### WHAT NEEDS TO BE DONE:
Your output should be the lines from the start of the data through the line containing "let c := checkFrame f", exactly and nothing more.
=-=-=
/-- A frame at a port's receiver: whether it is accepted, and the state with it counted (R358, R368). A frame
takes its word groups of the buffer of a lace port, which frees them when it is dealt with (R373). -/
def receiveFrame (x : Side) (p : Nat) (f : RxFrame) (s : State) : State × Bool :=
  if (s.port x p).state ≠ .up then (s, false)
  else
    let c := checkFrame f
    if c = .ok && roleAccepts (s.role x p) (sofType f.sof) then
      ((s.count (Reg.LNK_PORT_RX x p) 31 0 1), true)
    else (badFrame x p c f s, false)

/-- FRAME_NOT_ACCEPTED (R358, R368). -/
def execFrameNotAccepted (dt : Nat) (x : Side) (p : Fin 16) (f : RxFrame) (s0 : State) :
    Host.Outcome State Fault Refusal :=
  let s := s0.elapse dt
  if (s.port x p).state = .up && (checkFrame f ≠ .ok || !roleAccepts (s.role x p) (sofType f.sof)) then
    .next (badFrame x p (checkFrame f) f s)
  else .next s

/-- The TIMING block kinds that R415 defines. -/
def timingKind (k : Nat) : Bool := 1 ≤ k && k ≤ 7

/-- INVALID_CONTROL_BLOCK (R351, R415). -/
def execInvalidControlBlock (dt : Nat) (x : Side) (p : Fin 16) (typ : Byte) (blk : BitVec 56) (s0 : State) :
    Host.Outcome State Fault Refusal :=
  let s := s0.elapse dt
  let t := typ.toNat
  let known := t = 0x1E || t = 0x2D || t = 0x33 || (0x80 ≤ t && t ≤ 0xBF) || t = 0xE1
    || (t = 0x66 && timingKind (bits blk.toNat 55 52))
  if ((s.port x p).state = .up || (s.port x p).state = .training) && !known then .next (s.bump (Reg.LNK_PORT_ERR x p) 23 16 1) else .next s

/-- The pause that TIME asks for (R371). -/
def pauseFor (t now : Nat) : PauseState :=
  if t = 0 then .none else if t = 0xFFFF then .open_ else .ticks (now + t * 3000)

/-- The pauses of a port after a PAUSE that names a stream, or with 7 every stream (R371). -/
def setPauses (st : Nat) (v : PauseState) (l : List PauseState) : List PauseState :=
  if st = 7 then l.map (fun _ => v)
  else if st ≤ 2 || st = 6 then l.set (streamSlot st) v
  else l

/-- PAUSE (R371, R372). -/
def execPause (dt : Nat) (x : Side) (p : Fin 16) (f : RxFrame) (s0 : State) : Host.Outcome State Fault Refusal :=
  let s := s0.elapse dt
  let r := receiveFrame x p f s
  if r.2 && sofType f.sof = 6 then
    if sofLen f.sof ≠ 1 then .next (badFrame x p .format f s)
    else
      let t := bits (f.words.headD 0).toNat 15 0
      let s1 := r.1.bump (Reg.LNK_PORT_PAUSE x p) 31 16 1
      .next (portNext x p (s1.modPort x p (fun q => { q with
        pauses := setPauses (sofStream f.sof) (pauseFor t s.clock.ticks) q.pauses })))
  else if r.2 then .next s
  else .next r.1

/-- PAUSE_EXPIRY (R372). -/
def execPauseExpiry (dt : Nat) (x : Side) (p : Fin 16) (i : Fin 4) (s0 : State) : Host.Outcome State Fault Refusal :=
  let s := s0.elapse dt
  let v := (s.port x p).pauses.getD i .none
  if v ≠ .none && !v.holds s.clock.ticks then
    .next (portNext x p (s.modPort x p (fun q => { q with pauses := q.pauses.set i .none })))
  else .next s

/-! ### Lace credits -/

/-- CREDIT_RECEIVED (R373). -/
def execCreditReceived (dt : Nat) (x : Side) (p : Fin 16) (blk : BitVec 56) (s0 : State) :
    Host.Outcome State Fault Refusal :=
  let s := s0.elapse dt
  if (s.port x p).state = .up && laceRole (s.role x p) then
    .next (portNext x p (s.modPort x p (fun q => { q with
      freed := bits blk.toNat 55 40, creditTick := s.clock.ticks })))
  else .next s

/-- CREDIT_SEND (R374): FREED has grown by 16, or 1 µs has passed. -/
def execCreditSend (dt : Nat) (x : Side) (p : Fin 16) (s0 : State) : Host.Outcome State Fault Refusal :=
  let s := s0.elapse dt
  let q := s.port x p
  if q.state = .up && laceRole (s.role x p) &&
      (16 ≤ (q.rxFreed + 65536 - q.rxReported) % 65536 || q.rxSentTick + 3000 ≤ s.clock.ticks) then
    .next (s.modPort x p (fun q => { q.put (.stream [creditBlock q.rxFreed]) with
      rxReported := q.rxFreed, rxSentTick := s.clock.ticks }))
  else .next s

/-- CREDIT_STALL (R374): 1 ms without a CREDIT block. -/
def execCreditStall (dt : Nat) (x : Side) (p : Fin 16) (s0 : State) : Host.Outcome State Fault Refusal :=
  let s := s0.elapse dt
  let q := s.port x p
  if q.state = .up && laceRole (s.role x p) && q.creditTick + 3000000 ≤ s.clock.ticks then
    .next (leaveUpTo x p (retrain x p) (raiseSide x 607 sevNotice p) (s.bump (Reg.LNK_PORT_CREDIT x p) 31 16 1))
  else .next s

/-! ### Port control -/

/-- The ports of a role on a side, after port p took role r (R377). -/
def roleCount (s : State) (x : Side) (p r want : Nat) : Nat :=
  ((List.range 16).filter (fun i => (if i = p then r else s.role x i) = want)).length

/-- What a write of LNK_PORT_CTRL breaks: a value out of range first, then the run state (R377, R447). -/
def portCtrlRefusal (s : State) (x : Side) (p : Nat) (v : Word) : Option Status :=
  let r := bits v.toNat 2 0
  let old := s.rd (Reg.LNK_PORT_CTRL x p)
  if 5 ≤ r || bits v.toNat 9 8 = 3 || 2 ≤ roleCount s x p r 2 || 16 ≤ roleCount s x p r 3 then some .badParam
  else if (r ≠ bits old.toNat 2 0 || bits v.toNat 9 8 ≠ bits old.toNat 9 8 || bits v.toNat 11 10 ≠ bits old.toNat 11 10)
    && s.trg.run ≠ .idle then some .wrongState
  else none

/-- An accepted write of LNK_PORT_CTRL: the fields stored, and the port trains unless its role is DISABLED or it has failed (R360,
R361, R377); in STANDBY it waits for the wake (R525, R527). -/
def portCtrlWrite (x : Side) (p : Nat) (v : Word) (s : State) : State :=
  let new : Word := BitVec.ofNat 32 (bits v.toNat 11 8 * 256 + bits v.toNat 2 0)
  let s0 := (allowSettle x p s).wr (Reg.LNK_PORT_CTRL x p) new
  let s1 := if bits v.toNat 2 0 = 1 then s0 else dropEvents x p s0
  if bits v.toNat 2 0 = 0 then disablePort x p s1
  else if s.power.mode = .standby then s1
  else if (s.port x p).state = .failed then s1
  else if (s.port x p).state = .up then leaveUp x p s1
  else enterTraining x p s1

end Sys2Proof.Machine
end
=-=-=
### OUTPUT:
/-- A frame at a port's receiver: whether it is accepted, and the state with it counted (R358, R368). A frame
takes its word groups of the buffer of a lace port, which frees them when it is dealt with (R373). -/
def receiveFrame (x : Side) (p : Nat) (f : RxFrame) (s : State) : State × Bool :=
  if (s.port x p).state ≠ .up then (s, false)
  else
    let c := checkFrame f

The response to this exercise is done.